Player Similarity Engine

Finding similar players is essential for replacement analysis and identifying alternatives. We'll implement cosine similarity on standardized metrics.

similarity_engine.R / similarity_engine.py
# Python: Build player similarity engine
import pandas as pd
import numpy as np
from sklearn.preprocessing import StandardScaler
from sklearn.metrics.pairwise import cosine_similarity
from typing import List, Optional, Dict

class SimilarityEngine:
    """Engine for finding similar players."""

    def __init__(self, feature_cols: List[str]):
        self.feature_cols = feature_cols
        self.scaler = StandardScaler()
        self.similarity_matrix = None
        self.player_index = None

    def fit(self, data: pd.DataFrame):
        """Fit the similarity model on player data."""
        # Extract features
        features = data[self.feature_cols].fillna(0)

        # Standardize
        scaled_features = self.scaler.fit_transform(features)

        # Calculate similarity matrix
        self.similarity_matrix = cosine_similarity(scaled_features)

        # Store player index mapping
        self.player_index = {
            player: idx for idx, player in enumerate(data["Player"])
        }

        return self

    def find_similar(self, target_player: str,
                     top_n: int = 10) -> Dict[str, float]:
        """Find most similar players to target."""
        if target_player not in self.player_index:
            raise ValueError(f"Player not found: {target_player}")

        idx = self.player_index[target_player]
        similarities = self.similarity_matrix[idx]

        # Get indices sorted by similarity
        similar_indices = np.argsort(similarities)[::-1]

        # Build result dict (excluding self)
        results = {}
        count = 0
        for i in similar_indices:
            player_name = list(self.player_index.keys())[i]
            if player_name != target_player:
                results[player_name] = similarities[i]
                count += 1
                if count >= top_n:
                    break

        return results

    def find_similar_with_filters(self, target_player: str,
                                   data: pd.DataFrame,
                                   max_age: Optional[int] = None,
                                   max_value: Optional[float] = None,
                                   min_minutes: int = 900,
                                   leagues: Optional[List[str]] = None,
                                   top_n: int = 10) -> pd.DataFrame:
        """Find similar players with filters applied."""
        # Get similarity scores
        all_similar = self.find_similar(target_player, top_n=100)
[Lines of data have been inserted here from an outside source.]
/-- The slots still to be visited, after those of `visited`. -/
theorem withdraw_slots_after (ch : Channel) (l visited : List SlotNo) (hl : (visited ++ l).Nodup) :
    (l.map fun i => ({ port := p, slot := i } : Waiter)).foldl (fun t w => t.withdrawSlot ch w)
        (withdrawnSlots s p (runningOn s ch p visited)) =
      withdrawnSlots s p (runningOn s ch p (visited ++ l)) := by
  induction l generalizing visited with
  | nil => rw [List.append_nil]; rfl
  | cons i l ih =>
    have hi : i ∉ visited := fun hm => (List.nodup_append.1 hl).2.2 i hm i List.mem_cons_self rfl
    have hcons : visited ++ i :: l = (visited ++ [i]) ++ l := by rw [List.append_assoc]; rfl
    rw [hcons] at hl ⊢
    rw [List.map_cons, List.foldl_cons, withdrawSlot_withdrawnSlots ch hi, ih _ hl]

theorem withdraw_slots (ch : Channel) (hl : l.Nodup) :
    (l.map fun i => ({ port := p, slot := i } : Waiter)).foldl (fun t w => t.withdrawSlot ch w) s =
      withdrawnSlots s p (runningOn s ch p l) := by
  have h := withdraw_slots_after (s := s) (p := p) ch l [] hl
  rwa [show runningOn s ch p [] = [] from rfl, withdrawnSlots_nil] at h

/-- The due deadlines of the slots of both ports that run on the channel. -/
def duesOn (s : State) (ch : Channel) : DeadlineItem → Bool
  | .watchDue p j => runsOn ch (s.slot p j) && decide ((s.slot p j).kind = .watch)
  | _ => false

theorem duesOf_runningOn (s : State) (ch : Channel) :
    (fun d => duesOf s .a (runningOn s ch .a (List.finRange 12)) d
      || duesOf s .b (runningOn s ch .b (List.finRange 12)) d) = duesOn s ch := by
  funext d
  cases d with
  | watchDue p j => cases p <;> simp [duesOf, runningOn, duesOn]
  | _ => rfl

/-- The withdrawal of a channel: its entry leaves the list, and the slots of both ports end (R57). -/
theorem withdraw_eq (s : State) (ch : Channel) :
    s.withdraw ch = { s with
      pendingList := s.pendingList.filter fun e => decide (e.channel ≠ ch)
      portA := withdrawn s.portA (runningOn s ch .a (List.finRange 12))
      portB := withdrawn s.portB (runningOn s ch .b (List.finRange 12))
      timebase := s.timebase.dropAll (duesOn s ch) } := by
  simp only [State.withdraw, allWaiters, List.foldl_append, withdraw_slots ch (List.nodup_finRange 12)]
  rw [← duesOf_runningOn, ← dropAll_dropAll]
  rfl

end WithdrawnSlots

/-! ## CONFIGURE with enable OFF -/

section ConfigureOff

variable {s : State} {c : DataCycle} {ch : Channel}

theorem withdraw_stored (w : Word) : (stored s c w).withdraw ch = stored (s.withdraw ch) c w := by
  have hslot (t : State) (v : Waiter) : (stored t c w).withdrawSlot ch v = stored (t.withdrawSlot ch v) c w := by
    simp only [withdrawSlot_eq, slot_stored, endSlot_stored, ← apply_ite (stored · c w)]
  have hlist : ({ stored s c w with pendingList := s.pendingList.filter fun e => decide (e.channel ≠ ch) } : State) =
      stored { s with pendingList := s.pendingList.filter fun e => decide (e.channel ≠ ch) } c w := by
    obtain ⟨_ | _, sel, adv⟩ := c <;> rfl
  rw [State.withdraw, stored_pendingList, hlist, State.withdraw]
  exact List.foldl_hom (stored · c w) fun t v => hslot t v

/-- The channel turned OFF by an accepted CONFIGURE (R13). -/
def turnedOff (s : State) (ch : Channel) : State :=
  withChannel s ch { s.channels[ch] with enable := false, generation := s.channels[ch].generation + 1 }

theorem exec_configure_off (h : CommitReady s c) (hch : (s.port c.port).staging.channel.toNat = ch.val)
    (hh : (s.channel ch).holder = some c.port) (hb : (s.result ch).reserved = false)
    (hoff : (s.port c.port).staging.settings.getLsbD 0 = false) :
    exec (.configure c) s = .next (answered ((turnedOff s ch).withdraw ch) c 6 .accepted none) := by
  have hb' : ¬ (s.result ch).reserved = true := by simp [hb]
  have hoff' : ¬ settingsEnable (s.port c.port).staging.settings = true := by simpa [settingsEnable] using hoff
  simp only [exec_configure_eq h, State.decideConfigure, stored_staging, channelOf_eq_some hch, stored_channel, if_pos hh,
    stored_result, if_neg hb', if_neg hoff', setChannel_stored, withdraw_stored, concluded_accept_stored]
  rfl

/-- Settles O25: the three checks are those of every CONFIGURE; the effect is the withdrawal. -/
theorem configureOffWithdrawsTheChannel : Obligations.ConfigureOffWithdrawsTheChannel := by
  intro c s h hoff st result refused
  refine ⟨Claims.exec_configure_of_no_channel h, fun ch hch => ?_⟩
  intro ends ended dropped
  refine ⟨Claims.exec_configure_notHolder h hch, Claims.exec_configure_channelBusy h hch, fun hh hb => ?_⟩
  have hdropped : duesOn (turnedOff s ch) ch = dropped := by
    funext d
    cases d with
    | watchDue p j => cases p <;> rfl
    | _ => rfl
  change exec (.configure c) s = _
  rw [exec_configure_off h hch hh hb hoff, withdraw_eq, hdropped]
  rfl

end ConfigureOff

end Sys2Proof.Requests

/-! The submit status: the operations that a decision is made of leave it alone, and no decision reports NONE. -/

namespace Sys2Proof.Requests

open Sys2Proof.Machine Sys2Proof.Statement

section SubmitCount

variable (s : State) (p q : Port) (i : SlotNo)

/-! ## What leaves the submit count of a port alone -/

theorem submitCount_setPort {x : PortState} (h : x.submitCount = (s.port p).submitCount) :
    ((s.setPort p x).port q).submitCount = (s.port q).submitCount := by
  rw [State.port_setPort_eq]
  split
  · next hq => rw [h, hq]
  · rfl

@[simp] theorem submitCount_setSlot (y : Slot) :
    ((s.setSlot p i y).port q).submitCount = (s.port q).submitCount := submitCount_setPort s p q rfl

@[simp] theorem submitCount_appendRecord (r : ResponseRecord) :
    ((s.appendRecord p r).port q).submitCount = (s.port q).submitCount := submitCount_setPort s p q rfl

@[simp] theorem submitCount_changeRecord (f : ResponseRecord → ResponseRecord) :
    ((s.changeRecord p i f).port q).submitCount = (s.port q).submitCount := submitCount_setPort s p q rfl

@[simp] theorem submitCount_deliver (source : Source) (part : ResultPart) :
    ((s.deliver p i source part).port q).submitCount = (s.port q).submitCount := by
  simp only [State.deliver]
  split
  · simp
  · split <;> simp

theorem port_withPendingList (l : List PendingEntry) : ({ s with pendingList := l } : State).port q = s.port q := by
  cases q <;> rfl

@[simp] theorem submitCount_requestConversion :
    ((s.requestConversion p i).port q).submitCount = (s.port q).submitCount := by
  simp only [State.requestConversion]
  split
  · exact submitCount_deliver ..
  · rw [port_withPendingList, submitCount_setSlot]

@[simp] theorem submitCount_endSlot (d : Disposition) :
    ((s.endSlot p i d).port q).submitCount = (s.port q).submitCount := by
  simp only [State.endSlot]
  split <;> split <;> simp

@[simp] theorem port_removeWaiters (chosen : Waiter → Bool) : (s.removeWaiters chosen).port q = s.port q := by
  cases q <;> rfl

@[simp] theorem submitCount_withdraw (ch : Channel) :
    ((s.withdraw ch).port q).submitCount = (s.port q).submitCount := by
  rw [withdraw_eq]
  cases q <;> rfl

@[simp] theorem port_quietOnset : s.quietOnset.port q = s.port q := by
  cases q <;> simp [State.port]

@[simp] theorem port_quietEnds : s.quietEnds.port q = s.port q := by
  cases q <;> simp [State.port]

@[simp] theorem submitCount_openQuiet (t : Stamp) :
    ((s.openQuiet p t).port q).submitCount = (s.port q).submitCount := by
  simp only [State.openQuiet]
  split <;> simp [submitCount_setPort]

@[simp] theorem submitCount_closeQuiet : ((s.closeQuiet p).port q).submitCount = (s.port q).submitCount := by
  simp only [State.closeQuiet]
  split
  · split <;> simp [submitCount_setPort]
  · rfl

end SubmitCount

/-! ## Decisions -/

section Decisions

variable {s t : State} {p : Port}

/-- What a commit decides leaves the count to the report, and its code is that of an outcome (R19, R21). -/
def IsOutcome (s : State) (p : Port) (d : Decision) : Prop :=
  d.code ≠ .none ∧ (d.state.port p).submitCount = (s.port p).submitCount

theorem isOutcome_refuse {code : SubmitCode} (h : code ≠ .none) : IsOutcome s p (s.refuse code) := ⟨h, rfl⟩

theorem isOutcome_accept (h : (t.port p).submitCount = (s.port p).submitCount) : IsOutcome s p t.accept := ⟨nofun, h⟩

theorem isOutcome_acceptSlot (h : (t.port p).submitCount = (s.port p).submitCount) (i : SlotNo) :
    IsOutcome s p (t.acceptSlot i) := ⟨nofun, h⟩

variable (s p)

theorem isOutcome_decideConvert : IsOutcome s p (s.decideConvert p) := by
  unfold State.decideConvert
  split
  · exact isOutcome_refuse nofun
  · split
    · split
      · exact isOutcome_refuse nofun
      · exact isOutcome_acceptSlot (by simp) _
    · exact isOutcome_refuse nofun

theorem isOutcome_decideWatch : IsOutcome s p (s.decideWatch p) := by
  unfold State.decideWatch
  split
  · exact isOutcome_refuse nofun
  · split
    · split
      · split
        · exact isOutcome_refuse nofun
        · exact isOutcome_acceptSlot (by simp) _
      · exact isOutcome_refuse nofun
    · exact isOutcome_refuse nofun

theorem isOutcome_decideCancel : IsOutcome s p (s.decideCancel p) := by
  unfold State.decideCancel
  split
  · exact isOutcome_refuse nofun
  · split
    · exact isOutcome_acceptSlot (by simp) _
    · exact isOutcome_acceptSlot (by simp) _
    · exact isOutcome_refuse nofun
    · exact isOutcome_refuse nofun

theorem isOutcome_decideClaim : IsOutcome s p (s.decideClaim p) := by
  unfold State.decideClaim
  split
  · exact isOutcome_refuse nofun
  · split
    · split
      · exact isOutcome_refuse nofun
      · exact isOutcome_accept (by simp)
    · exact isOutcome_refuse nofun

theorem isOutcome_decideRelease : IsOutcome s p (s.decideRelease p) := by
  unfold State.decideRelease
  split
  · exact isOutcome_refuse nofun
  · split
    · exact isOutcome_accept (by simp)
    · exact isOutcome_refuse nofun

theorem isOutcome_decideConfigure : IsOutcome s p (s.decideConfigure p) := by
  unfold State.decideConfigure
  split
  · exact isOutcome_refuse nofun
  · split
    · split
      · exact isOutcome_refuse nofun
      · split
        · split
          · exact isOutcome_refuse nofun
          · split
            · exact isOutcome_refuse nofun
            · exact isOutcome_accept (by simp)
        · exact isOutcome_accept (by simp)
    · exact isOutcome_refuse nofun

theorem isOutcome_decideQuiet : IsOutcome s p (s.decideQuiet p) := by
  unfold State.decideQuiet
  split
  · split
    · exact isOutcome_accept (by simp)
    · exact isOutcome_accept (by simp)
  · exact isOutcome_refuse nofun

theorem isOutcome_decideCommit : IsOutcome s p (s.decideCommit p) := by
  unfold State.decideCommit
  split
  · exact isOutcome_refuse nofun
  · split
    · exact isOutcome_decideConvert s p
    · exact isOutcome_decideWatch s p
    · exact isOutcome_decideCancel s p
    · exact isOutcome_decideClaim s p
    · exact isOutcome_decideRelease s p
    · exact isOutcome_decideConfigure s p
    · exact isOutcome_decideQuiet s p
    · exact isOutcome_refuse nofun

end Decisions

/-! ## The submit status after resets and after commits -/

section SubmitStatus

variable (s : State) (p : Port)

theorem resetPort_port (pin : Level) : (s.resetPort p pin).port p = PortState.reset pin := by
  simp only [State.resetPort]
  split <;> simp

theorem resetDevice_port (cause : ResetCause) : (s.resetDevice cause).port p = PortState.reset (s.port p).rstN := by
  cases p <;> rfl

theorem concluded_port (d : Decision) (c : DataCycle) :
    ((concluded d c).port c.port).submitCode = d.code
      ∧ ((concluded d c).port c.port).submitCount = (d.state.port c.port).submitCount + 1 := by
  simp [concluded, afterWrite]

/-- A DATA write at 010h is a commit: it reports an outcome and counts it (R19, R21). -/
theorem exec_stagingWrite_reports {c : DataCycle} (w : Word) (hc : c.selected = true) (ho : Open s c.port)
    (hw : (s.port c.port).writePtr = 0x010) :
    ∃ t, exec (.stagingWrite c w) s = .next t ∧ (t.port c.port).submitCode ≠ .none
      ∧ (t.port c.port).submitCount = (s.port c.port).submitCount + 1 := by
  obtain ⟨hcode, hcount⟩ := isOutcome_decideCommit (stored s c w) c.port
  obtain ⟨hcode', hcount'⟩ := concluded_port ((stored s c w).decideCommit c.port) c
  rw [stored_port] at hcount
  exact ⟨_, congrArg Host.Outcome.next (dataWrite_commit s c w hc ho hw), hcode' ▸ hcode,
    hcount'.trans (congrArg (· + 1) hcount)⟩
        # Create results dataframe
        results = pd.DataFrame([
            {"Player": name, "similarity": score}
            for name, score in all_similar.items()
        ])

        # Merge with full data
        results = results.merge(data, on="Player", how="left")

        # Apply filters
        if max_age is not None:
            results = results[results["Age"] <= max_age]
        if max_value is not None:
            results = results[results["market_value"] <= max_value]
        if min_minutes is not None:
            results = results[results["Min"] >= min_minutes]
        if leagues is not None:
            results = results[results["league"].isin(leagues)]

        return results.head(top_n)[[
            "Player", "similarity", "Age", "Squad",
            "market_value", "Min"
        ]]

# Example usage
feature_cols = ["npxG_p90", "xAG_p90", "PrgC_p90", "PrgP_p90", "Press_p90"]
similarity_engine = SimilarityEngine(feature_cols)
print(f"Similarity engine initialized with features: {feature_cols}")
# R: Build player similarity engine
library(tidyverse)

# Similarity Engine using cosine similarity
calculate_cosine_similarity <- function(vec1, vec2) {
  sum(vec1 * vec2) / (sqrt(sum(vec1^2)) * sqrt(sum(vec2^2)))
}

# Build similarity matrix
build_similarity_matrix <- function(data, feature_cols) {
  # Standardize features
  feature_data <- data %>%
    select(all_of(feature_cols)) %>%
    mutate(across(everything(), ~scale(.)[,1]))

  # Replace NA with 0
  feature_data[is.na(feature_data)] <- 0

  # Convert to matrix
  feature_matrix <- as.matrix(feature_data)

  # Calculate similarity for all pairs
  n <- nrow(feature_matrix)
  similarity_matrix <- matrix(0, n, n)

  for (i in 1:n) {
    for (j in 1:n) {
      similarity_matrix[i, j] <- calculate_cosine_similarity(
        feature_matrix[i,], feature_matrix[j,]
      )
    }
  }

  # Set row/column names
  rownames(similarity_matrix) <- data$player
  colnames(similarity_matrix) <- data$player

  return(similarity_matrix)
}

# Find most similar players
find_similar_players <- function(target_player, similarity_matrix, top_n = 10) {
  if (!target_player %in% rownames(similarity_matrix)) {
    stop(paste("Player not found:", target_player))
  }

  similarities <- similarity_matrix[target_player, ]
  similarities <- similarities[names(similarities) != target_player]

  sorted_sim <- sort(similarities, decreasing = TRUE)
  head(sorted_sim, top_n)
}

# Enhanced similarity with filters
find_similar_with_filters <- function(target_player, data, similarity_matrix,
                                       max_age = NULL, max_value = NULL,
                                       min_minutes = 900, top_n = 10) {
  # Get base similar players
  similarities <- find_similar_players(target_player, similarity_matrix, top_n = 50)

  # Create result dataframe
  results <- tibble(
    player = names(similarities),
    similarity = as.numeric(similarities)
  ) %>%
    left_join(data, by = "player")

  # Apply filters
  if (!is.null(max_age)) {
    results <- results %>% filter(age <= max_age)
  }
  if (!is.null(max_value)) {
    results <- results %>% filter(market_value <= max_value)
  }
  results <- results %>% filter(minutes >= min_minutes)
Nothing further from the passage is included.